(Saved entries)
/-- The spec's own inference "The same value on both ports" (law R101, from R85, R86, R90 and R91). -/
def Obligations.SameWordOnBothPorts : Prop :=
  (∀ (oor : OorShift) (a : Word),
    (evaluate oor a a).delta.toInt = 0 ∧ (evaluate oor a a).mb = a ∧
    (evaluate oor a a).sum.toNat = 2 * a.toNat % 2 ^ 32 ∧
    ((evaluate oor a a).sum = 0#32 ↔ a = 0#32 ∨ a = 0x80000000#32) ∧
    (a ≠ 0#32 → a ≠ 0x80000000#32 → addfltWith oor a a = BitVec.ofInt 32 ((exponent a).toInt + 1))) ∧
  addflt 0#32 0#32 = 0xFFFFFF80#32 ∧ addflt 0x80000000#32 0x80000000#32 = 0#32

/-- The spec's own inference "Not commutative" (law R102, from R83 to R93), with the nets of the swapped example. -/
def Obligations.NotCommutative : Prop :=
  addflt 0x81000001#32 0x80000000#32 = 2#32 ∧ addflt 0x80000000#32 0x81000001#32 = 1#32 ∧
  let n := evaluate (outOfRange Config.oorShiftPolicy) 0x80000000#32 0x81000001#32
  n.ea.toInt = 0 ∧ n.delta.toInt = -1 ∧ n.mb = 0x81000001#32 <<< 1 ∧ n.mb = 0x02000002#32 ∧
  n.sum = 0x82000002#32 ∧ n.nz = true

/-- The spec's own inference "Policy independence" (law R103, from R86 to R88 and R97): in range SAT_BIDIR and MASK5 agree, as any two policies do; outside they differ only through
nz, and by at most 1. -/
def Obligations.PolicyIndependence : Prop :=
  ∀ (p q : OorShift) (a b : Word),
    (0 ≤ (evaluate p a b).delta.toInt → (evaluate p a b).delta.toInt ≤ 31 →
      addfltWith p a b = addfltWith q a b) ∧
    ((evaluate p a b).nz = (evaluate q a b).nz → addfltWith p a b = addfltWith q a b) ∧
    ((addfltWith p a b).toInt - (addfltWith q a b).toInt).natAbs ≤ 1

/-- The spec's own inference "y takes exactly 257 values" (R66, from R65 and R92): y takes exactly the 257 exponent-shaped values, its bits 31 to 8 are all equal, and its low nine
bits are the adjusted exponent. -/
def Obligations.ResultValueSet : Prop :=
  (∀ (oor : OorShift) (a b : Word),
    ((addfltWith oor a b).toNat ≤ 0x80 ∨ 0xFFFFFF80 ≤ (addfltWith oor a b).toNat) ∧
    (addfltWith oor a b).extractLsb' 8 24 =
      (if (evaluate oor a b).eAdj.toInt < 0 then BitVec.allOnes 24 else 0#24) ∧
    (addfltWith oor a b).extractLsb' 0 9 = (evaluate oor a b).eAdj) ∧
  (∀ y : Word, y.toNat ≤ 0x80 ∨ 0xFFFFFF80 ≤ y.toNat → ∃ a b : Word, addflt a b = y)

/-- R67: the transaction word is a above b, and its four fields are the two words and their exponent
fields. -/
def Obligations.TransactionWordFields : Prop :=
  ∀ a b : Word,
    (encode (.addflt a b)).toNat = a.toNat * 2 ^ 32 + b.toNat ∧
    (encode (.addflt a b)).fieldA = a ∧ (encode (.addflt a b)).fieldB = b ∧
    (encode (.addflt a b)).fieldEA = a.extractLsb' 24 8 ∧ (encode (.addflt a b)).fieldEB = b.extractLsb' 24 8

/-- R68: every 64-bit word decodes to ADDFLT with A = T[63:32] and B = T[31:0], and runs. -/
def Obligations.EveryWordDecodesToAddflt : Prop :=
  ∀ T : Pair64,
    decode T = .addflt (T.extractLsb' 32 32) (T.extractLsb' 0 32) ∧
    decodeTableWord 64 T.toNat = some (decode T) ∧
    ∀ s : State, ∃ t y, exec (decode T) s = .next t ∧ t.y = some y ∧ t.readY = .next y

/-- Decode and encode agree, in both directions, over all instructions and all transaction words. -/
def Obligations.DecodeEncodeInverse : Prop :=
  (∀ i : Instr, i.wf = true → decode (encode i) = i) ∧ (∀ T : Pair64, encode (decode T) = T)

/-- A few transaction words written out from 95_test_vectors.md section 4 decode to their operand pairs. -/
def Obligations.WrittenWordsDecode : Prop :=
  decode 0x8100000180000000#64 = .addflt 0x81000001#32 0x80000000#32 ∧
  decode 0x0000000280000000#64 = .addflt 0x00000002#32 0x80000000#32 ∧
  decode 0xFFFFFF8100000002#64 = .addflt 0xFFFFFF81#32 0x00000002#32 ∧
  decodeTableWord 64 0x54FE000055810000 = some (.addflt 0x54FE0000#32 0x55810000#32)

/-- The spec's own inference "Every transaction has the single PAIR64 form" (R71, from R67 and R68): a string
that is not 64 bits long is rejected by name and is no table word. That withFetchWord then leaves the state as
it is, is the model's choice, log entry 5. -/
def Obligations.OtherWidthsRejected : Prop :=
  ∀ nbits w : Nat, nbits ≠ 64 →
    decodeBits nbits w = .error (.notPair64 nbits) ∧ decodeTableWord nbits w = none ∧
    ∀ s : State, s.withFetchWord nbits w = s

/-- The written form of a transaction, and of a script line, reads back as what was written. The exact form,
the operand `y` and the place of ` repeat n` are the model's choices, log entries 4 and 11. -/
def Obligations.WrittenFormReadsBack : Prop :=
  (∀ i : Instr, readInstr (renderInstr i) = some i) ∧ (∀ l : ScriptLine, readLine (renderLine l) = some l)

/-- With no script, a step on a pair whose change is over is exec of the decoded transaction word; a table
word placed by withFetchWord (log entry 5) is the instruction that the very next step runs. -/
def Obligations.StepRunsDecodedInstruction : Prop :=
  (∀ (s : State) (a b : Word), s.script = [] → s.a = some a → s.b = some b → s.changing = false →
    step s = exec (decode (a ++ b)) s) ∧
  (∀ (s : State) (w : Nat), ∃ i, decodeBits 64 w = .ok i ∧ decodeTableWord 64 w = some i ∧
    step (s.withFetchWord 64 w) = exec i (s.withFetchWord 64 w))

/-- With a script, a step is exec of the decoded pair of its first line's operands, on the state whose
ports carry them; then the host reads y and keeps it. That one step fetches, presents, reads and keeps is
the model's choice, log entry 6. -/
def Obligations.ScriptStepRunsDecodedInstruction : Prop :=
  ∀ (s : State) (l : ScriptLine) (rest : List ScriptLine) (a b : Word),
    s.script = l :: rest → l.times ≠ 0 →
    s.operandWord l.a = .next a → s.operandWord l.b = .next b →
    ∃ t, exec (decode (a ++ b)) ((s.present a b).setScript (scriptAfter l rest)) = .next t ∧
      t = { a := some a, b := some b, y := some (addflt a b), last := some (a, b), moved := none,
            script := scriptAfter l rest, results := s.results } ∧
      step s = .next { t with results := (l.label, addflt a b) :: s.results }
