-- ==== Sys2Proof/Tests/Slice0.lean ====
section
/-! SUPPORT. The model's own tests, and a witness for the hypotheses of each statement that has some. Expected
values are those of spec/95_test_vectors.md unless a comment says otherwise. -/

namespace Sys2Proof.Tests
open Sys2Proof.Machine

section helpers
variable {σ : Type}

/-- The value an outcome answers with. -/
def value? (o : Host.Outcome σ Fault Refusal) : Option σ :=
  match o with
  | .next s => some s
  | _ => none

def fault? (o : Host.Outcome σ Fault Refusal) : Option Fault :=
  match o with
  | .fault r => some r
  | _ => none

def refusal? (o : Host.Outcome σ Fault Refusal) : Option Refusal :=
  match o with
  | .refused r => some r
  | _ => none

end helpers

/-- The block with both input ports driven and no script. -/
def driven (a b : Word) : State := State.reset.present a b

/-- The block after the transaction on (a, b), with the host keeping some results. -/
def completed (a b : Word) (results : List (Nat × Word)) (script : List ScriptLine) : State :=
  { a := some a, b := some b, y := some (addflt a b), last := some (a, b), moved := none, script := script, results := results }

/-! ## Smoke tests of the well-formedness checks -/

/-- A line that names a later result is ill formed (R73). -/
theorem test_wf_refuses_later_result :
    scriptWf [⟨1, .result 2, .lit 0#32, 1⟩, ⟨2, .lit 0#32, .lit 0#32, 1⟩] = false := by decide

/-- A script that begins by feeding back a y that has no value is ill formed (R141). -/
theorem test_wf_refuses_previous_first : scriptWf [⟨1, .previous, .lit 0#32, 1⟩] = false := by decide

/-- Two lines with one number are ill formed (R73). -/
theorem test_wf_refuses_equal_labels :
    scriptWf [⟨1, .lit 0#32, .lit 0#32, 1⟩, ⟨1, .lit 0#32, .lit 0#32, 1⟩] = false := by decide

/-- 95_test_vectors.md 4.2 is well formed. -/
theorem test_wf_accepts_feedback :
    scriptWf [⟨1, .lit 0#32, .lit 0#32, 1⟩, ⟨2, .previous, .lit 0#32, 5⟩] = true := by decide

/-! ## Decoding: words written from the layout of R67, field by field -/

/-- EA 0x81, then a's low 24 bits, then EB 0x80, then b's low 24 bits. -/
theorem test_decode_addflt_fields :
    decode (0b10000001#8 ++ 0b000000000000000000000001#24 ++ 0b10000000#8 ++ 0b000000000000000000000000#24) =
      .addflt 0x81000001#32 0x80000000#32 := by decide

/-- The same word (95_test_vectors.md 4.1, t1) as one number, through the table's numbering. -/
theorem test_decode_table_word :
    decodeTableWord 64 0x8100000180000000 = some (.addflt 0x81000001#32 0x80000000#32) := by decide

/-- A shorter and a wider string are rejected by name (R71). -/
theorem test_decode_rejects_other_widths :
    (decodeBits 32 0).isOk = false ∧ decodeTableWord 56 0 = none ∧ decodeTableWord 65 0 = none := by decide

/-! ## The operation -/

/-- Sections 3.1 to 3.4: a, b, mb, sum, y of this hardware, and y under MASK5. -/
def vectors : List (Word × Word × Word × Word × Word × Word) :=
  [(0xAB000000, 0xAA000000, 0x55000000, 0x00000000, 0x0000002B, 0x0000002B),
   (0xCD400000, 0xCB000000, 0x32C00000, 0x00000000, 0x0000004D, 0x0000004D),
   (0xFFFFFFFF, 0xE0000000, 0x00000001, 0x00000000, 0x0000007F, 0x0000007F),
   (0x9F000000, 0x80000000, 0x00000001, 0x9F000001, 0x00000020, 0x00000020),
   (0x80000001, 0x7FFFFFFF, 0x3FFFFFFF, 0xC0000000, 0x00000001, 0x00000001),
   (0xFF000000, 0xFF000000, 0xFF000000, 0xFE000000, 0x00000080, 0x00000080),
   (0xFFFFFFFF, 0xFFFFFFFF, 0xFFFFFFFF, 0xFFFFFFFE, 0x00000080, 0x00000080),
   (0x00000001, 0x00000000, 0x00000000, 0x00000001, 0xFFFFFF81, 0xFFFFFF81),
   (0x00FFFFFF, 0x00000001, 0x00000001, 0x01000000, 0xFFFFFF81, 0xFFFFFF81),
   (0x80000000, 0x81000001, 0x02000002, 0x82000002, 0x00000001, 0x00000001),
   (0x7FFFFFFF, 0x80000001, 0x00000002, 0x80000001, 0x00000000, 0x00000000),
   (0x7F000000, 0x80000000, 0x00000000, 0x7F000000, 0x00000000, 0x00000000),
   (0xFE000001, 0xFF000000, 0xFE000000, 0xFC000001, 0x0000007F, 0x0000007F),
   (0x31FC0000, 0x33810000, 0xCE040000, 0x00000000, 0xFFFFFFB1, 0xFFFFFFB2),
   (0x80000000, 0x9F000000, 0x00000000, 0x80000000, 0x00000001, 0x00000001),
   (0x00000000, 0x1F000000, 0x00000000, 0x00000000, 0xFFFFFF80, 0xFFFFFF81),
   (0xA0000000, 0x80000000, 0x00000000, 0xA0000000, 0x00000021, 0x00000021),
   (0xFFFFFFFF, 0x00000000, 0x00000000, 0xFFFFFFFF, 0x00000080, 0x00000080),
   (0x80000000, 0xA0000000, 0x00000000, 0x80000000, 0x00000001, 0x00000001),
   (0x01000000, 0xFFFFFFFF, 0x00000000, 0x01000000, 0xFFFFFF82, 0xFFFFFF82),
   (0x00000000, 0xFFFFFFFF, 0x00000000, 0x00000000, 0xFFFFFF80, 0xFFFFFF81),
   (0xA0000000, 0x60000000, 0x00000000, 0xA0000000, 0x00000021, 0x00000020),
   (0x60000000, 0xA0000000, 0x00000000, 0x60000000, 0xFFFFFFE1, 0xFFFFFFE0),
   (0xC0000000, 0x40000000, 0x00000000, 0xC0000000, 0x00000041, 0x00000040),
   (0x40000000, 0xC0000000, 0x00000000, 0x40000000, 0xFFFFFFC1, 0xFFFFFFC0),
   (0x54FE0000, 0x55810000, 0xAB020000, 0x00000000, 0xFFFFFFD4, 0xFFFFFFD5),
   (0x00000000, 0x81000000, 0x00000000, 0x00000000, 0xFFFFFF80, 0xFFFFFF81)]

/-- Every vector, with its inner nets, under both policies (R110). -/
theorem test_addflt_vectors :
    (vectors.all fun (a, b, mb, sum, y, y5) =>
      (evaluate satBidirOor a b).mb == mb && (evaluate satBidirOor a b).sum == sum &&
      addflt a b == y && addfltWith mask5Oor a b == y5) = true := by decide

/-- The source's worked example (R94, 95_test_vectors.md 1.3) as one step on driven ports. -/
theorem test_addflt_step :
    (value? (step (driven 0x81000001#32 0x80000000#32))).map State.y = some (some 2#32) := by decide

/-! ## The shifter and the written form -/

/-- Section 2.3: mb0, delta, mb of this hardware, and mb under MASK5. -/
theorem test_shifter_vectors :
    (([(0x12345678, 4, 0x01234567, 0x01234567), (0xE0000000, 31, 1, 1), (0x7FFFFFFF, 31, 0, 0),
       (0xFFFFFFFF, 32, 0, 0xFFFFFFFF), (0xFFFFFFFF, 255, 0, 1), (0x81000001, -1, 0x02000002, 1),
       (0x12345678, -4, 0x23456780, 1), (1, -31, 0x80000000, 0), (0x9F000000, -31, 0, 0x4F800000),
       (0xFFFFFFFF, -32, 0, 0xFFFFFFFF), (0xA0000000, -64, 0, 0xA0000000), (0xFFFFFFFF, -255, 0, 0x7FFFFFFF)] :
      List (Word × Int × Word × Word)).all fun (mb0, delta, mb, mb5) =>
      shifter satBidirOor mb0 (BitVec.ofInt 9 delta) == mb && gateShifter mb0 (BitVec.ofInt 9 delta) == mb &&
      shifter mask5Oor mb0 (BitVec.ofInt 9 delta) == mb5) = true := by decide

/-- R72's example: `ADDFLT y, 0x81000001, 0x80000000` gives `y = 0x00000002`. -/
theorem test_written_form :
    readInstr ['A', 'D', 'D', 'F', 'L', 'T', ' ', 'y', ',', ' ', '0', 'x', '8', '1', '0', '0', '0', '0', '0', '1',
      ',', ' ', '0', 'x', '8', '0', '0', '0', '0', '0', '0', '0'] = some (.addflt 0x81000001#32 0x80000000#32) ∧
    renderResult (addflt 0x81000001#32 0x80000000#32) =
      ['y', ' ', '=', ' ', '0', 'x', '0', '0', '0', '0', '0', '0', '0', '2'] := by decide

/-- 95_test_vectors.md 4.1, line t3: `t3: ADDFLT y3, y2, y1`. -/
theorem test_written_line :
    readLine ['t', '3', ':', ' ', 'A', 'D', 'D', 'F', 'L', 'T', ' ', 'y', '3', ',', ' ', 'y', '2', ',', ' ', 'y', '1'] =
      some ⟨3, .result 2, .result 1, 1⟩ := by decide

/-! ## Witnesses: a concrete state and operands for the hypotheses of each statement -/

/-- InRangeShiftIsLogicalRight and PolicyIndependence: delta 0 and delta 31. -/
theorem witness_in_range :
    (evaluate satBidirOor 0x80000000#32 0x80000000#32).delta.toInt = 0 ∧
    (evaluate satBidirOor 0x9F000000#32 0x80000000#32).delta.toInt = 31 := by decide

/-- SatBidirShiftRegions and Mask5ShiftsByDeltaMod32: the ends of every region of delta. -/
theorem witness_shift_regions :
    ([0, 31, 32, 255, -1, -31, -32, -255] : List Int).all
      (fun d => decide ((BitVec.ofInt 9 d).toInt = d ∧ -255 ≤ (BitVec.ofInt 9 d).toInt)) = true := by decide

/-- TransactionAlwaysCompletes, StepRunsDecodedInstruction, SamePairSameResult and FirstEvaluationCompletesPair: a
pair on the ports, no script and no change in progress. -/
theorem witness_driven :
    (driven 1#32 2#32).script = [] ∧ (driven 1#32 2#32).a = some 1#32 ∧ (driven 1#32 2#32).b = some 2#32 ∧
    (driven 1#32 2#32).changing = false := by decide

/-- SamePairSameResult and FirstEvaluationCompletesPair: the same with a port moved alone, which carries its old
word, and the invariant. -/
theorem witness_redriven :
    let s := (driven 1#32 2#32).driveA 1#32
    s.script = [] ∧ s.a = some 1#32 ∧ s.b = some 2#32 ∧ s.last = some (1#32, 2#32) ∧ s.changing = false ∧
    s.invariant = true ∧ s.moved = some .a := by decide

/-- R45: an evaluation between the drives of a with its old word and of b leaves the new pair to be completed. -/
theorem test_evaluation_between_drives :
    (value? (step ((driven 1#32 2#32).driveA 1#32))).map (fun t => (t.driveB 5#32).last) =
      some (some (1#32, 5#32)) := by decide

/-- OtherWidthsRejected: the widths on either side of 64. -/
theorem witness_other_widths : 63 ≠ 64 ∧ 65 ≠ 64 := by decide

/-- PrimaryFunctionalLaw: delta 0 and delta 31, from the bytes. -/
theorem witness_primary_law :
    ((0x9F000000#32 >>> 24).toNat : Int) - ((0x80000000#32 >>> 24).toNat : Int) = 31 ∧
    ((0x80000000#32 >>> 24).toNat : Int) - ((0x80000000#32 >>> 24).toNat : Int) = 0 := by decide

**Directions**
Output the records above exactly, from their first line through the line that contains "(evaluate oor a a).delta.toInt", and add nothing.

**Response area**
/-- The spec's own inference "The same value on both ports" (law R101, from R85, R86, R90 and R91). -/
def Obligations.SameWordOnBothPorts : Prop :=
  (∀ (oor : OorShift) (a : Word),
    (evaluate oor a a).delta.toInt = 0 ∧ (evaluate oor a a).mb = a ∧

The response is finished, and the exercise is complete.